白磁のスーピエールの陰影
フランス語でスーピエール、イタリア語では、ズッピエーラ、
スープを入れて、食卓の中央に置く大きな陶器。
骨董市でも、冬の間によく見かけるもの。
秋頃から気になってて、、、もう3月なので、そろそろ姿を消しそうだし・・・
自分用に探してみようかなぁ~、なんて思っていました。
そして、先週の日曜日、出会ってしまった。
遠くから見ても、すぐ心惹かれました。
そこだけ、スポットライトが差しているようだったもの。笑。
1800年代後期の、ズッピエーラZuppiera. イタリア製。
特に気に入ったのは、下のお皿が付いているのと、肌の色。
丁度いい加減のアイボリー色。白すぎず柔らかい、艶やかな肌。
アンダーのお皿が付いているものはレアです。
下のお皿は、高台がきっかりとはまるようになった作り。
動かないので、スープをすくうときも安心感があるし、テーブルクロスを汚さない。
蓋の縁に、数か所の小さなカケがあるものの、自分用なんだから、今回は私が許せる範囲だったらそれでいいの~!
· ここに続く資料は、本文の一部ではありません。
-- ==== Sys2Proof/Machine/Registers.lean ====
section
/-! DEFINITION. Writes of registers: widths, access types, values that have no effect, and the actions that writes carry.
R5 to R7, R168, R171, R177, R189, R192, R203, R207, R213, R232, R253, R278, R281, R292, R297, R314, R359, R378, R416. Log entry 50. -/

namespace Sys2Proof.Machine

open Sys2Proof

/-! ## What a write covers (R5) -/

/-- A write as it reaches a register: the lowest bit it covers, the bit after the highest, and its data in place. -/
structure RegWrite where
  lo : Nat
  hi : Nat
  data : Nat
  deriving DecidableEq, Repr

/-- An aligned write of 4 or 8 bytes; no other write has an effect. -/
def regWriteOf (a width : Nat) (v : Word) : Option RegWrite :=
  if width = 8 ∧ a % 8 = 0 then some ⟨0, 64, v.toNat⟩
  else if width = 4 ∧ a % 8 = 0 then some ⟨0, 32, v.toNat % 2 ^ 32⟩
  else if width = 4 ∧ a % 8 = 4 then some ⟨32, 64, v.toNat % 2 ^ 32 * 2 ^ 32⟩
  else none

/-- The write covers the whole of a field. -/
def RegWrite.covers (w : RegWrite) (f : Fld) : Bool := decide (w.lo ≤ f.lo ∧ f.lo + f.width ≤ w.hi)

/-- The value that a write gives an RW operand of an action: the one written, or the one stored. -/
def RegWrite.rw (w : RegWrite) (s : State) (f : Fld) : Nat := if w.covers f then bitsOf w.data f.lo f.width else s.fget f

/-- The value that a write gives a WO operand: 0 where it is not covered. -/
def RegWrite.wo (w : RegWrite) (f : Fld) : Nat := if w.covers f then bitsOf w.data f.lo f.width else 0

/-! ## Values that have no effect -/

/-- Fields that take only values of a range: a write of another value has no effect on the field. -/
def valueRanges : List (Fld × Nat × Nat) :=
  [(Fld.memfScrubHours, 1, 168), (Fld.memsScrubHours, 1, 168), (Fld.memsMigCtrlBwShare, 1, 100), (Fld.cxlIrqCoalUsec, 0, 1000),
   (Fld.hlTimeoutCreditMs, 1, 1000), (Fld.hlTimeoutReqUs, 10, 65535), (Fld.pwrLimitEmergW, 900, 1600),
   (Fld.pwrLimitTdpW, 900, 1600), (Fld.pwrThermThrottleC, 85, 105), (Fld.pwrThermHysteresisC, 1, 15),
   (Fld.fltPolicyHangMs, 1, 255), (Fld.fltGoldCount, 0, 64), (Fld.secSliceUs, 100, 1000000)] ++
  (List.range 16).map fun c => (Fld.cmpRgnCount c, 0, 256)

/-- A field at a place of a register may take a value. -/
def State.mayTake (s : State) (a lo v : Nat) : Bool :=
  if a = Reg.cxlWin then s.inTier (v * 2 ^ 34)
  else if a = Reg.reqTable then !s.flag Fld.reqCtrlEnable && decide ((v + 1) * 2 ^ 26 ≤ Config.fastEnd)
  else if a = Reg.memsHdm then !s.port.hdmCommitted
  else if a = Reg.hlOuttab ∧ lo = Fld.hlOuttabBase.lo then !s.flag Fld.hlOuttabEnable
  else if Reg.attGeom 0 ≤ a ∧ a < Reg.attGeom 16 then (s.slotsOf ((a - Reg.attGeom 0) / 8)).isEmpty
  else match valueRanges.find? fun p => p.1.addr == a && p.1.lo == lo with
    | some (_, x, y) => decide (x ≤ v ∧ v ≤ y)
    | none => true

/-! ## Plain writes (Table 0.3) -/

/-- A field of a register after a write: RW fields take the value, W1C bits are cleared, others stay. -/
def State.fieldWrite (s : State) (a : Nat) (w : RegWrite) (old : Word) (f : RegField) : Word :=
  let g : Fld := ⟨a, f.lo, f.hi + 1 - f.lo⟩
  let v := bitsOf w.data f.lo g.width
  match f.acc with
  | .rw => if w.covers g ∧ s.mayTake a f.lo v then g.put old v else old
  | .dbgRw => if w.covers g ∧ s.debug then g.put old v else old
  | .w1c => if w.covers g ∨ f.perBit then g.put old (g.of (old &&& ~~~(BitVec.ofNat 64 w.data))) else old
  | _ => old

/-- A register after a plain write. -/
def State.merged (s : State) (a : Nat) (r : RegRow) (w : RegWrite) : Word :=
  r.fields.foldl (fun old f => s.fieldWrite a w old f) (s.rd a)

/-- A plain write. -/
def plainWrite (a : Nat) (r : RegRow) (w : RegWrite) : Act := fun s => [.reg a (s.merged a r w)]

/-- A plain write of a register that leaves one field to an action. -/
def plainBut (a : Nat) (r : RegRow) (f : Fld) (w : RegWrite) : Act := fun s =>
  [.reg a (f.put (s.merged a r w) (s.fget f))]

/-! ## Rings -/

/-- A ring register of the device: its enable, its size code, whether operations of its ring are in flight, and what a new
enable does. -/
structure RingReg where
  enable : Fld
  size : Fld
  busy : Bool
  start : List Upd

/-- A descriptor ring starts with no descriptor taken. -/
def ringStarts (i : Nat) : List Upd := [.devRing i fun x => { x with taken := 0, tail := 0 }]

/-- A completion ring starts with no record written. -/
def cplStarts (i : Nat) : List Upd := [.devRing i fun x => { x with produced := 0, head := 0 }]

/-- The device ring that a register names (R192, R222, R260, R273, R362, R388). -/
def State.ringReg (s : State) (a : Nat) : Option RingReg :=
  let mig := s.mig.inflight != []
  let packs := s.packs != []
  let sec := s.sec.imports != []
  if a = Reg.memsMigRing then some ⟨Fld.memsMigRingEnable, Fld.memsMigRingSizeCode, mig, ringStarts 0⟩
  else if a = Reg.memsMigCpl then some ⟨Fld.memsMigCplEnable, Fld.memsMigCplSizeCode, mig, cplStarts 0⟩
  else if a = Reg.cmpJobRing then some ⟨Fld.cmpJobRingEnable, Fld.cmpJobRingSizeCode, packs, ringStarts 1⟩
  else if a = Reg.cmpJobCpl then some ⟨Fld.cmpJobCplEnable, Fld.cmpJobCplSizeCode, packs, cplStarts 1⟩
  else if a = Reg.attOpRing then some ⟨Fld.attOpRingEnable, Fld.attOpRingSizeCode, false, ringStarts 2⟩
  else if a = Reg.attOpCpl then some ⟨Fld.attOpCplEnable, Fld.attOpCplSizeCode, false, cplStarts 2⟩
  else if a = Reg.secOpRing then some ⟨Fld.secOpRingEnable, Fld.secOpRingSizeCode, sec, ringStarts 3⟩
  else if a = Reg.secOpCpl then some ⟨Fld.secOpCplEnable, Fld.secOpCplSizeCode, sec, cplStarts 3⟩
  else if a = Reg.fltRing then some ⟨Fld.fltRingEnable, Fld.fltRingSizeCode, false, cplStarts 4⟩
  else if Reg.attFree 0 ≤ a ∧ a < Reg.attFree 16 then
    let c := (a - Reg.attFree 0) / 16
    if (a - Reg.attFree 0) % 16 = 0 then some ⟨Fld.attFreeEnable c, Fld.attFreeSizeCode c, false,
      [.pages fun g => { g with freeTaken := tabSet (fun _ => 0) g.freeTaken c 0 }]⟩
    else some ⟨Fld.attRelEnable c, Fld.attRelSizeCode c, false,
      [.pages fun g => { g with relProduced := tabSet (fun _ => 0) g.relProduced c 0 }]⟩
  else none

/-- A write of a ring register: a size code of 7 or more makes it void, enable waits for the operations in flight, and a ring
that starts counts from 0. -/
def ringWrite (x : RingReg) (a : Nat) (r : RegRow) (w : RegWrite) : Act := fun s =>
  if w.covers x.size ∧ 7 ≤ bitsOf w.data x.size.lo 4 then []
  else if x.busy then plainBut a r x.enable w s
  else seqA [plainWrite a r w, if !s.flag x.enable ∧ w.rw s x.enable = 1 then act x.start else nothing,
    if a = Reg.fltRing then pollFaults else nothing] s

/-- A write of REQ_CRING or REQ_CCPL: the other fields are writable while enable is 0; the ring starts or stops (R232). -/
def cringWrite (a : Nat) (row : RegRow) (r : RingId) (w : RegWrite) : Act := fun s =>
  let cpl := (a - Reg.reqCring 0) % 16 = 8
  let en := if cpl then Fld.reqCcplEnable r else Fld.reqCringEnable r
  let size := if cpl then Fld.reqCcplSizeCode r else Fld.reqCringSizeCode r
  let on := w.rw s en = 1
  if w.covers size ∧ 7 ≤ bitsOf w.data size.lo 4 then []
  else if s.flag en then (if on then [] else if cpl then [.fld en 0] else ringDisable r s)
  else if on ∧ s.ringBusy r then []
  else seqA [plainBut a row en w, if !on then nothing else if cpl then cplEnable r else ringEnable r] s

/-! ## Registers whose writes carry actions -/

/-- The log that a write of a valid bit pops. -/
def logPop (a : Nat) : Option (Fld × List Upd) :=
  if a = Reg.memfErrLog0 then some (Fld.memfErrLog0Valid, [.tier 0 fun x => { x with log := x.log.drop 1 }])
  else if a = Reg.memsErrLog0 then some (Fld.memsErrLog0Valid, [.tier 1 fun x => { x with log := x.log.drop 1 }])
  else if a = Reg.xltFaultLog0 then some (Fld.xltFaultLog0Valid, [.xlt fun x => { x with log := x.log.drop 1 }])
  else if a = Reg.cmpErrLog0 then some (Fld.cmpErrLog0Valid, [.cmpErrs (·.drop 1)])
  else if a = Reg.attErrLog0 then some (Fld.attErrLog0Valid, [.attErrs (·.drop 1)])
  else if a = Reg.hlErrLog0 then some (Fld.hlErrLog0Valid, [.hlErrs (·.drop 1)])
  else none

/-- A galley debug operation. -/
def galDbgWrite (a : Nat) (r : RegRow) (w : RegWrite) : Act := fun s =>
  let op := w.wo Fld.galDbgSelOp
  let n := w.rw s Fld.galDbgSelCore
  let line := w.rw s Fld.galDbgSelLine
  seqA [plainWrite a r w, if op = 1 ∨ op = 2 then galleyDebug (op == 2) n line else nothing] s

/-- A write of POOL_MARCH_CTRL. -/
def marchWrite (a : Nat) (r : RegRow) (w : RegWrite) : Act := fun s =>
  seqA [plainWrite a r w, if w.wo Fld.poolMarchCtrlStart = 1 then
    marchBegin (w.rw s Fld.poolMarchCtrlDieMask) (w.rw s Fld.poolMarchCtrlPreserve == 1) else nothing] s

/-- A write of PWR_CLUSTER. -/
def clusterWrite (k : Nat) (w : RegWrite) : Act :=
  if !w.covers (Fld.pwrClusterTarget k) then nothing
  else match bitsOf w.data 0 2 with
    | 0 => targetOn k
    | 1 => targetGated k
    | 2 => targetOff k
    | _ => nothing

/-- A write of HL_LCTRL. -/
def lctrlWrite (l : Nat) (w : RegWrite) : Act :=
  if !w.covers (Fld.hlLctrlDisable l) then nothing
  else seqA [if bitOf w.data 0 then disableLink l else enableLink l, if bitOf w.data 1 then retrainLink l else nothing]

/-- A write of SEC_DBG. -/
def secDbgWrite (a : Nat) (r : RegRow) (w : RegWrite) : Act :=
  seqA [plainBut a r Fld.secDbgEnable w, if !w.covers Fld.secDbgEnable then nothing
    else if bitOf w.data 0 then debugOn else debugOff]

/-- Actions of the memory and compression blocks; none for a register without one. -/
def memAction (a : Nat) (r : RegRow) (w : RegWrite) : Option Act :=
  if a = Reg.galDbgSel then some (galDbgWrite a r w)
  else if a = Reg.poolMarchCtrl then some (marchWrite a r w)
  else if Reg.poolOwner 0 ≤ a ∧ a < Reg.poolOwner 256 then
    let b := (a - Reg.poolOwner 0) / 8
    some (seqA [plainBut a r (Fld.poolOwnerOwner b) w,
      if w.covers (Fld.poolOwnerOwner b) then poolOwner b (bitsOf w.data 0 16) else nothing])
  else if Reg.poolState 0 ≤ a ∧ a < Reg.poolState 256 then
    let b := (a - Reg.poolState 0) / 8
    some (if w.covers (Fld.poolStateTarget b) then poolTarget b (bitsOf w.data 0 2) else nothing)
  else if a = Reg.xltInvCtrl then
    some (if w.covers Fld.xltInvCtrlContext then invalidate (w.wo Fld.xltInvCtrlContext) (w.wo Fld.xltInvCtrlSizeLog2) else nothing)
  else if a = Reg.xltRetire then
    some (if w.covers Fld.xltRetirePage then retirePage (w.wo Fld.xltRetirePage) else nothing)
  else if a = Reg.cmpInv then
    some (if w.wo Fld.cmpInvGo = 1 then cmpInvalidate_ (w.wo Fld.cmpInvContext) else nothing)
  else none

/-- Actions of the other blocks. -/
def hubAction (a : Nat) (r : RegRow) (w : RegWrite) : Option Act :=
  if a = Reg.reqCtrl then some (if w.covers Fld.reqCtrlEnable then engineEnable (bitOf w.data 0) else nothing)
  else if a = Reg.attLedger then
    some (if w.covers Fld.attLedgerEnable then fun s => ledgerWrite (w.rw s Fld.attLedgerBase) (bitOf w.data 0) s else nothing)
  else if a = Reg.hlOutinv then
    some (seqA [plainWrite a r w, if w.wo Fld.hlOutinvGo = 1 then fun s => outInvalidate (s.fget Fld.hlOutinvSlot) s else nothing])
  else if Reg.hlLctrl 0 ≤ a ∧ a < Reg.hlLctrl 12 ∧ (a - Reg.hlLctrl 0) % 0x40 = 0 then some (lctrlWrite ((a - Reg.hlLctrl 0) / 0x40) w)
  else if a = Reg.secDbg then some (secDbgWrite a r w)
  else if a = Reg.pwrReset then
    some (if 1 ≤ w.wo Fld.pwrResetKind ∧ w.wo Fld.pwrResetKind ≤ 5 then
      resetRequest (w.wo Fld.pwrResetKind) (w.wo Fld.pwrResetTarget) else nothing)
  else if Reg.pwrCluster 0 ≤ a ∧ a < Reg.pwrCluster 64 then some (clusterWrite ((a - Reg.pwrCluster 0) / 8) w)
  else if a = Reg.impCtrl then
    some (fun s => if s.flag Fld.impStatusBusy then [.fld Fld.impStatusOverrun 1]
      else if 1 ≤ w.wo Fld.impCtrlOp ∧ w.wo Fld.impCtrlOp ≤ 4 then loaderOp (w.wo Fld.impCtrlOp) (w.wo Fld.impCtrlContext) s else [])
  else if a = Reg.impSrc then
    some (fun s => if w.covers Fld.impSrcAddr then [.fld Fld.impSrcAddr (w.rw s Fld.impSrcAddr / 64 * 64)] else [])
  else none

/-- The effect of a write on an assigned register. -/
def regAction (a : Nat) (r : RegRow) (w : RegWrite) : Act := fun s =>
  match s.ringReg a with
  | some x => ringWrite x a r w s
  | none =>
    match logPop a with
    | some (f, us) => if w.wo f = 1 then us else []
    | none =>
      let k := (a - Reg.reqCring 0) / 16
      if h : Reg.reqCring 0 ≤ a ∧ k < 64 then cringWrite a r ⟨k, h.2⟩ w s
      else match (memAction a r w).orElse fun _ => hubAction a r w with
        | some f => f s
        | none => plainWrite a r w s

/-! ## Which writes of the host act (R295, R297, R298) -/

/-- Registers whose writes version 2.0 leaves without effect. -/
def onlyThree (a : Nat) : Bool :=
  [Reg.impCtrl, Reg.reqCtrl, Reg.attLedger, Reg.memsMigRing, Reg.cmpJobRing, Reg.attOpRing].contains a ||
  (decide (Reg.reqCring 0 ≤ a ∧ a < Reg.reqCring 64) && a % 16 == 0) || decide (Reg.hlCap ≤ a ∧ a < Reg.secCap)

/-- A write of the host to a register acts. -/
def State.writeActs (s : State) (a : Nat) : Bool :=
  if Reg.cxlCap ≤ a ∧ a < Reg.hlCap then !s.port.ioInsecure
  else if onlyThree a then s.bound3
  else s.bound

/-- A write of `width` bytes at a register address. -/
def regWrite (a width : Nat) (v : Word) : Act := fun s =>
  match regWriteOf a width v with
  | none => []
  | some w =>
    match regRow (a / 8 * 8) with
    | none => []
    | some (r, _) => if s.writeActs (a / 8 * 8) then regAction (a / 8 * 8) r w s else []

/-! ## BAR2 (R280, R292) -/

/-- A word of the MSI-X table. -/
def msixWord (i : Nat) (v : Nat) (e : MsixEntry) : MsixEntry :=
  match i with
  | 0 => { e with addr := e.addr / 2 ^ 32 * 2 ^ 32 + v / 4 * 4 }
  | 1 => { e with addr := v * 2 ^ 32 + e.addr % 2 ^ 32 }
  | 2 => { e with data := v }
  | _ => { e with masked := v % 2 == 1 }

/-- A write of BAR2: its MSI-X table has 96 entries of 16 bytes from offset 0x1_8000; the pending bits are read-only, and of the CXL
registers the manual gives none but those that have commands of their own (log entry 56). A vector that is unmasked is sent when it
is pending. -/
def bar2Write (off width : Nat) (v : Word) : Act := fun s =>
  let k := (off - 0x1_8000) / 16
  let i := (off - 0x1_8000) % 16 / 4
  if off < 0x1_8000 ∨ 96 ≤ k ∨ !((width = 4 ∨ width = 8) ∧ off % width = 0) ∨ s.port.ioInsecure then []
  else
    let put (e : MsixEntry) : MsixEntry :=
      if width = 4 then msixWord i (v.toNat % 2 ^ 32) e else msixWord (i + 1) (v.toNat / 2 ^ 32) (msixWord i (v.toNat % 2 ^ 32) e)
    seqA [act [.port fun p => { p with msixTable := tabMod (fun _ => {}) p.msixTable k put }], sendPending] s

/-- REGISTER_WRITE: `width` counts bytes (R5 to R7, R295, R297, R410 to R412). -/
def execRegisterWrite (addr width : Nat) (value : Word) (s : State) : Host.Outcome State Fault Refusal :=
  done (if addr < Config.bar2 then regWrite addr width value else bar2Write (addr - Config.bar2) width value) s

end Sys2Proof.Machine
end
Fabrianoの窯元のバックスタンプが入っていますが、今はもうない窯元のよう。
つまみのデザインも、過剰すぎない慎ましい美しさで、イタリアらしい。
この部分の表面の消耗などは、味わい深くて、無いよりもあった方がいい。
本当に、アンティ-クの味わいと言えるディテールです。
ところで、これは、イタリアでももう消えてしまったアイテムの食器です。
50~60年代ごろまでは、どこの家にもあったものらしいけれど、その後は使われなくなりました。今では高級レストランぐらいらしい、実用しているのは。
骨董市でも、それぞれの時代のものがあって、注意深く見てるととても面白い。
大きいものなので、お皿などより、装飾の要素や全体のフォルムに特徴が出せる。
今回不覚ながらも、いろいろな時代のものの写真を撮ってくるのを忘れてしまったので、ご興味のある方はFaceBook(Antiques Tesoro)に、参考写真を載せましたので、どうぞご覧ください。
でも、テーブルの真ん中にあると、やはりとても優雅です。
今は、どう使うの?と聞いたら、家具の上にデコレーションとして飾ったり、蓋のないものは花器にしたり。。
おなか一杯の、満ち足りた幸せ感を連想させる、まあるいおおらかなフォルムにも、ほっとします。
花器としては、去年、エナメル製の蓋無しを購入して、既にシクラメンに使用中。
でも時々は、食卓で使ってみたいものです。
蓋を開けた時に、ふわっ立ち上る湯気と、美味しそうなコンソメス―プの匂い。
覗き込む、家族の笑顔。
古の幸せな夕食に、心を寄せて。